• _Materials provided_
-- ==== Sys2Proof/Laws/FramesEvents.lean ====
section
/-! SUPPORT. What a segment boundary, the requests' and events' own operations leave as it was. -/

namespace Sys2Proof.Machine

/-! ### Operations of Machine/BoundaryOps.lean -/

@[simp] theorem State.passTach_frame (s : State) (n : Nat) :
      (State.passTach s n).link = s.link ∧
      (State.passTach s n).att = s.att ∧
      (State.passTach s n).engine = s.engine ∧
      (State.passTach s n).port = s.port ∧
      (State.passTach s n).writer = s.writer ∧
      (State.passTach s n).reader = s.reader ∧
      (State.passTach s n).catalog = s.catalog ∧
      (State.passTach s n).gov = s.gov ∧
      (State.passTach s n).head = s.head ∧
      (State.passTach s n).pending = s.pending ∧
      (State.passTach s n).settings = s.settings ∧
      (State.passTach s n).queue.slots.length = s.queue.slots.length ∧
      (State.passTach s n).transport.pos = s.transport.pos := by
  unfold State.passTach; split <;> simp

@[simp] theorem State.countMark_frame (s : State) :
      (State.countMark s).link = s.link ∧
      (State.countMark s).att = s.att ∧
      (State.countMark s).medium = s.medium ∧
      (State.countMark s).tape = s.tape ∧
      (State.countMark s).queue = s.queue ∧
      (State.countMark s).engine = s.engine ∧
      (State.countMark s).port = s.port ∧
      (State.countMark s).writer = s.writer ∧
      (State.countMark s).reader = s.reader ∧
      (State.countMark s).catalog = s.catalog ∧
      (State.countMark s).gov = s.gov ∧
      (State.countMark s).head = s.head ∧
      (State.countMark s).pending = s.pending ∧
      (State.countMark s).settings = s.settings ∧
      (State.countMark s).transport.pos = s.transport.pos := by
  unfold State.countMark
  simp

@[simp] theorem State.lockSynth_frame (s : State) :
      (State.lockSynth s).link = s.link ∧
      (State.lockSynth s).att = s.att ∧
      (State.lockSynth s).medium = s.medium ∧
      (State.lockSynth s).tape = s.tape ∧
      (State.lockSynth s).queue = s.queue ∧
      (State.lockSynth s).engine = s.engine ∧
      (State.lockSynth s).port = s.port ∧
      (State.lockSynth s).writer = s.writer ∧
      (State.lockSynth s).reader = s.reader ∧
      (State.lockSynth s).catalog = s.catalog ∧
      (State.lockSynth s).gov = s.gov ∧
      (State.lockSynth s).head = s.head ∧
      (State.lockSynth s).pending = s.pending ∧
      (State.lockSynth s).settings = s.settings ∧
      (State.lockSynth s).transport.pos = s.transport.pos := by
  unfold State.lockSynth; dsimp only; repeat' split
  all_goals simp

@[simp] theorem State.acquireSynth_frame (s : State) :
      (State.acquireSynth s).link = s.link ∧
      (State.acquireSynth s).att = s.att ∧
      (State.acquireSynth s).medium = s.medium ∧
      (State.acquireSynth s).tape = s.tape ∧
      (State.acquireSynth s).queue = s.queue ∧
      (State.acquireSynth s).engine = s.engine ∧
      (State.acquireSynth s).port = s.port ∧
      (State.acquireSynth s).writer = s.writer ∧
      (State.acquireSynth s).reader = s.reader ∧
      (State.acquireSynth s).catalog = s.catalog ∧
      (State.acquireSynth s).gov = s.gov ∧
      (State.acquireSynth s).head = s.head ∧
      (State.acquireSynth s).pending = s.pending ∧
      (State.acquireSynth s).settings = s.settings ∧
      (State.acquireSynth s).transport.pos = s.transport.pos := by
  unfold State.acquireSynth; split <;> simp

@[simp] theorem State.readResults_frame (s : State) (r : SegRead) :
      (State.readResults s r).link = s.link ∧
      (State.readResults s r).medium = s.medium ∧
      (State.readResults s r).transport = s.transport ∧
      (State.readResults s r).tape = s.tape ∧
      (State.readResults s r).queue = s.queue ∧
      (State.readResults s r).engine = s.engine ∧
      (State.readResults s r).port = s.port ∧
      (State.readResults s r).writer = s.writer ∧
      (State.readResults s r).reader = s.reader ∧
      (State.readResults s r).catalog = s.catalog ∧
      (State.readResults s r).gov = s.gov ∧
      (State.readResults s r).pending = s.pending ∧
      (State.readResults s r).settings = s.settings ∧
      (State.readResults s r).head.table.length = s.head.table.length := by
  unfold State.readResults; split <;> simp

@[simp] theorem State.catalogSegment_frame (s : State) (i : Nat) (a : SegAddr) (r : SegRead) :
      (State.catalogSegment s i a r).pending = s.pending ∧
      (State.catalogSegment s i a r).settings = s.settings ∧
      (State.catalogSegment s i a r).queue.slots.length = s.queue.slots.length ∧
      (State.catalogSegment s i a r).head.table.length = s.head.table.length ∧
      (State.catalogSegment s i a r).gov.step = s.gov.step ∧
      (State.catalogSegment s i a r).transport.pos = s.transport.pos := by
  unfold State.catalogSegment; split <;> simp

@[simp] theorem State.freeLoading_frame (s : State) (i : Nat) :
      (State.freeLoading s i).link = s.link ∧
      (State.freeLoading s i).att = s.att ∧
      (State.freeLoading s i).medium = s.medium ∧
      (State.freeLoading s i).transport = s.transport ∧
      (State.freeLoading s i).tape = s.tape ∧
      (State.freeLoading s i).engine = s.engine ∧
      (State.freeLoading s i).port = s.port ∧
      (State.freeLoading s i).writer = s.writer ∧
      (State.freeLoading s i).reader = s.reader ∧
      (State.freeLoading s i).catalog = s.catalog ∧
      (State.freeLoading s i).gov = s.gov ∧
      (State.freeLoading s i).head = s.head ∧
      (State.freeLoading s i).pending = s.pending ∧
      (State.freeLoading s i).settings = s.settings ∧
      (State.freeLoading s i).queue.slots.length = s.queue.slots.length := by
  unfold State.freeLoading; repeat' split
  all_goals simp

@[simp] theorem State.endRead_frame (s : State) (o : Owner) (i : Nat) (a : SegAddr) (reads : List TrackRead) (underrun : Bool) :
      (State.endRead s o i a reads underrun).pending = s.pending ∧
      (State.endRead s o i a reads underrun).settings = s.settings ∧
      (State.endRead s o i a reads underrun).queue.slots.length = s.queue.slots.length ∧
      (State.endRead s o i a reads underrun).head.table.length = s.head.table.length ∧
      (State.endRead s o i a reads underrun).gov.step = s.gov.step ∧
      (State.endRead s o i a reads underrun).transport.pos = s.transport.pos := by
  unfold State.endRead; dsimp only; repeat' split
  all_goals simp

@[simp] theorem State.endSegment_frame (s : State) (o : Owner) (a : SegAddr) (reads : List TrackRead) :
      (State.endSegment s o a reads).pending = s.pending ∧
      (State.endSegment s o a reads).settings = s.settings ∧
      (State.endSegment s o a reads).queue.slots.length = s.queue.slots.length ∧
      (State.endSegment s o a reads).head.table.length = s.head.table.length ∧
      (State.endSegment s o a reads).gov.step = s.gov.step ∧
      (State.endSegment s o a reads).transport.pos = s.transport.pos := by
  unfold State.endSegment; dsimp only; repeat' split
  all_goals simp

@[simp] theorem State.offerSave_frame (s : State) :
      (State.offerSave s).link = s.link ∧
      (State.offerSave s).att = s.att ∧
      (State.offerSave s).medium = s.medium ∧
      (State.offerSave s).tape = s.tape ∧
      (State.offerSave s).queue = s.queue ∧
      (State.offerSave s).engine = s.engine ∧
      (State.offerSave s).port = s.port ∧
      (State.offerSave s).writer = s.writer ∧
      (State.offerSave s).reader = s.reader ∧
      (State.offerSave s).catalog = s.catalog ∧
      (State.offerSave s).gov = s.gov ∧
      (State.offerSave s).head = s.head ∧
      (State.offerSave s).pending = s.pending ∧
      (State.offerSave s).settings = s.settings ∧
      (State.offerSave s).transport.pos = s.transport.pos := by
  unfold State.offerSave; dsimp only; repeat' split
  all_goals simp

@[simp] theorem State.beginCatalogCopy_frame (s : State) (a : SegAddr) :
      (State.beginCatalogCopy s a).link = s.link ∧
      (State.beginCatalogCopy s a).att = s.att ∧
      (State.beginCatalogCopy s a).medium = s.medium ∧
      (State.beginCatalogCopy s a).transport = s.transport ∧
      (State.beginCatalogCopy s a).queue = s.queue ∧
      (State.beginCatalogCopy s a).engine = s.engine ∧
      (State.beginCatalogCopy s a).port = s.port ∧
      (State.beginCatalogCopy s a).writer = s.writer ∧
      (State.beginCatalogCopy s a).reader = s.reader ∧
      (State.beginCatalogCopy s a).catalog = s.catalog ∧
      (State.beginCatalogCopy s a).gov = s.gov ∧
      (State.beginCatalogCopy s a).head = s.head ∧
      (State.beginCatalogCopy s a).pending = s.pending ∧
      (State.beginCatalogCopy s a).settings = s.settings := by
  unfold State.beginCatalogCopy; dsimp only; repeat' split
  all_goals simp

@[simp] theorem State.catalogVerdict_frame (s : State) (f : Flight) (fails : Nat) :
      (State.catalogVerdict s f fails).link = s.link ∧
      (State.catalogVerdict s f fails).att = s.att ∧
      (State.catalogVerdict s f fails).medium = s.medium ∧
      (State.catalogVerdict s f fails).tape = s.tape ∧
      (State.catalogVerdict s f fails).queue = s.queue ∧
      (State.catalogVerdict s f fails).engine = s.engine ∧
      (State.catalogVerdict s f fails).port = s.port ∧
      (State.catalogVerdict s f fails).writer = s.writer ∧
      (State.catalogVerdict s f fails).reader = s.reader ∧
      (State.catalogVerdict s f fails).gov = s.gov ∧
      (State.catalogVerdict s f fails).head = s.head ∧
      (State.catalogVerdict s f fails).pending = s.pending ∧
      (State.catalogVerdict s f fails).settings = s.settings ∧
      (State.catalogVerdict s f fails).transport.pos = s.transport.pos := by
  unfold State.catalogVerdict; dsimp only; repeat' split
  all_goals simp

@[simp] theorem State.saveStopped_frame (s : State) :
      (State.saveStopped s).reader = s.reader ∧
      (State.saveStopped s).pending = s.pending ∧
      (State.saveStopped s).settings = s.settings ∧
      (State.saveStopped s).queue.slots.length = s.queue.slots.length ∧
      (State.saveStopped s).head.table.length = s.head.table.length ∧
      (State.saveStopped s).gov.step = s.gov.step ∧
      (State.saveStopped s).transport.pos = s.transport.pos := by
  unfold State.saveStopped; repeat' split
  all_goals simp

@[simp] theorem State.refill_frame (s : State) :
      (State.refill s).att = s.att ∧
      (State.refill s).medium = s.medium ∧
      (State.refill s).tape = s.tape ∧
      (State.refill s).head = s.head ∧
      (State.refill s).pending = s.pending ∧
      (State.refill s).settings = s.settings ∧
      (State.refill s).queue.slots.length = s.queue.slots.length ∧
      (State.refill s).gov.step = s.gov.step ∧
      (State.refill s).transport.pos = s.transport.pos := by
  unfold State.refill; dsimp only; repeat' split
  all_goals simp

@[simp] theorem State.activate_frame (s : State) :
      (State.activate s).link = s.link ∧
      (State.activate s).att = s.att ∧
      (State.activate s).medium = s.medium ∧
      (State.activate s).tape = s.tape ∧
      (State.activate s).queue = s.queue ∧
      (State.activate s).engine = s.engine ∧
      (State.activate s).port = s.port ∧
      (State.activate s).writer = s.writer ∧
      (State.activate s).reader = s.reader ∧
      (State.activate s).catalog = s.catalog ∧
      (State.activate s).gov = s.gov ∧
      (State.activate s).head = s.head ∧
      (State.activate s).pending = s.pending ∧
      (State.activate s).settings = s.settings ∧
      (State.activate s).transport.pos = s.transport.pos := by
  unfold State.activate; dsimp only; repeat' split
  all_goals simp

@[simp] theorem State.takeCheck_frame (s : State) (f : Flight) (fails : List Bool) :
      (s.takeCheck f fails).state.link = s.link ∧
      (s.takeCheck f fails).state.att = s.att ∧
      (s.takeCheck f fails).state.medium = s.medium ∧
      (s.takeCheck f fails).state.engine = s.engine ∧
      (s.takeCheck f fails).state.port = s.port ∧
      (s.takeCheck f fails).state.writer = s.writer ∧
      (s.takeCheck f fails).state.reader = s.reader ∧
      (s.takeCheck f fails).state.gov = s.gov ∧
      (s.takeCheck f fails).state.head = s.head ∧
      (s.takeCheck f fails).state.pending = s.pending ∧
      (s.takeCheck f fails).state.settings = s.settings ∧
      (s.takeCheck f fails).state.queue.slots.length = s.queue.slots.length ∧
      (s.takeCheck f fails).state.transport.pos = s.transport.pos := by
  unfold State.takeCheck
  dsimp only
  split
  · simp
  · split <;> simp

@[simp] theorem State.placeRewrite_frame (s : State) (a : SegAddr) :
      (State.placeRewrite s a).link = s.link ∧
      (State.placeRewrite s a).att = s.att ∧
      (State.placeRewrite s a).medium = s.medium ∧
      (State.placeRewrite s a).tape = s.tape ∧
      (State.placeRewrite s a).engine = s.engine ∧
      (State.placeRewrite s a).port = s.port ∧
      (State.placeRewrite s a).reader = s.reader ∧
      (State.placeRewrite s a).gov = s.gov ∧
      (State.placeRewrite s a).head = s.head ∧
      (State.placeRewrite s a).pending = s.pending ∧
      (State.placeRewrite s a).settings = s.settings ∧
      (State.placeRewrite s a).queue.slots.length = s.queue.slots.length ∧
      (State.placeRewrite s a).transport.pos = s.transport.pos := by
  unfold State.placeRewrite
  repeat' split
  all_goals first
    | simp; done
    | (rename_i q; have := State.reserveFor_frame _ _ _ _ q; simp_all)
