-- ==== Sys2Proof/Laws/Settle.lean ====
section
/-! SUPPORT. What the settling at the end of a step does to a state that has nothing left over. -/

namespace Sys2Proof.Machine

theorem State.settleScan_eq (s : State) (h : s.head.scan.bind Scan.ending = none) : s.settleScan = s := by
  unfold State.settleScan
  cases hs : s.head.scan with
  | none => rfl
  | some c => simp [hs] at h; simp [h]

theorem State.settleUnthread_eq (s : State) (h : ¬(s.medium.state = .unthreading ∧ s.medium.phase = .idle)) :
    s.settleUnthread = s := by
  unfold State.settleUnthread
  split
  · next q => exact absurd ⟨q.1, q.2.1⟩ h
  · rfl

theorem State.settleReader_eq (s : State) (h : ¬(s.reader.state = .ahead ∧ s.reader.nextDrain = none)) :
    s.settleReader = s := by
  unfold State.settleReader
  split
  · next q => exact absurd ⟨q.1, q.2.1⟩ h
  · rfl

theorem State.beginOwnWork_eq (s : State) (h : s.opPhase ≠ some .flushed) : s.beginOwnWork = s := by
  simp [State.beginOwnWork, h]

theorem State.takeStage_eq (s : State) (st : SlotState) (h : s.stageSettled st) : s.takeStage st = s := by
  unfold State.takeStage
  split
  · rfl
  · next q => simp [State.takeFree, h.resolve_left q]

theorem State.settleStages_eq (s : State) (hw : s.sessionOpen = true → s.stageSettled .intake ∧ s.stageSettled .build)
    (hr : s.reading = true ∧ s.reader.ending = none → s.stageSettled .outflow) : s.settleStages = s := by
  have h1 : (if s.sessionOpen then s.takeStages else s) = s := by
    split
    · next q => simp [State.takeStages, State.takeStage_eq s .intake (hw q).1, State.takeStage_eq s .build (hw q).2]
    · rfl
  simp only [State.settleStages, h1]
  split
  · next q => simp at q; exact State.takeStage_eq s .outflow (hr ⟨q.1, q.2⟩)
  · rfl

/-- With no scan ended, no unthread waiting, no read-ahead ended and no operation between its phases, only the stage slots due
are taken. -/
theorem State.settle_eq_stages (s : State) (h1 : s.head.scan.bind Scan.ending = none)
    (h2 : ¬(s.medium.state = .unthreading ∧ s.medium.phase = .idle))
    (h3 : ¬(s.reader.state = .ahead ∧ s.reader.nextDrain = none)) (h4 : s.opPhase ≠ some .flushed) :
    s.settle = s.settleStages := by
  simp [State.settle, State.settleScan_eq s h1, State.settleUnthread_eq s h2, State.settleReader_eq s h3,
    State.beginOwnWork_eq s h4]

/-- With no scan ended, no unthread waiting and no read-ahead ended, an operation's own work begins. -/
theorem State.settle_eq_work (s : State) (h1 : s.head.scan.bind Scan.ending = none)
    (h2 : ¬(s.medium.state = .unthreading ∧ s.medium.phase = .idle))
    (h3 : ¬(s.reader.state = .ahead ∧ s.reader.nextDrain = none)) :
    s.settle = s.beginOwnWork.settleStages := by
  simp [State.settle, State.settleScan_eq s h1, State.settleUnthread_eq s h2, State.settleReader_eq s h3]

/-- A settled state stays as it is. -/
theorem State.settle_of_settled (s : State) (h : s.Settled) : s.settle = s := by
  obtain ⟨h1, h2, h3, h4, h5, h6⟩ := h
  simp [State.settle, State.settleScan_eq s h1, State.settleUnthread_eq s h2, State.settleReader_eq s h3,
    State.beginOwnWork_eq s h4, State.settleStages_eq s h5 h6]

/-- A request with room is taken (R190). -/
theorem State.take_of_room (s : State) (f : State → State) (h : s.hasRoom = true) : s.take f = f s := by
  simp [State.take, h]

end Sys2Proof.Machine
end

• _Assigned task_
Return, with no change at all, every line in the entries above from the line containing "(State.refill s).head = s.head ∧" through the line containing "(s.takeCheck f fails).state.medium".

• _Answer to this task_
      (State.refill s).head = s.head ∧
      (State.refill s).pending = s.pending ∧
      (State.refill s).settings = s.settings ∧
      (State.refill s).queue.slots.length = s.queue.slots.length ∧
      (State.refill s).gov.step = s.gov.step ∧
      (State.refill s).transport.pos = s.transport.pos := by
  unfold State.refill; dsimp only; repeat' split
  all_goals simp

@[simp] theorem State.activate_frame (s : State) :
      (State.activate s).link = s.link ∧
      (State.activate s).att = s.att ∧
      (State.activate s).medium = s.medium ∧
      (State.activate s).tape = s.tape ∧
      (State.activate s).queue = s.queue ∧
      (State.activate s).engine = s.engine ∧
      (State.activate s).port = s.port ∧
      (State.activate s).writer = s.writer ∧
      (State.activate s).reader = s.reader ∧
      (State.activate s).catalog = s.catalog ∧
      (State.activate s).gov = s.gov ∧
      (State.activate s).head = s.head ∧
      (State.activate s).pending = s.pending ∧
      (State.activate s).settings = s.settings ∧
      (State.activate s).transport.pos = s.transport.pos := by
  unfold State.activate; dsimp only; repeat' split
  all_goals simp

@[simp] theorem State.takeCheck_frame (s : State) (f : Flight) (fails : List Bool) :
      (s.takeCheck f fails).state.link = s.link ∧
      (s.takeCheck f fails).state.att = s.att ∧
      (s.takeCheck f fails).state.medium = s.medium ∧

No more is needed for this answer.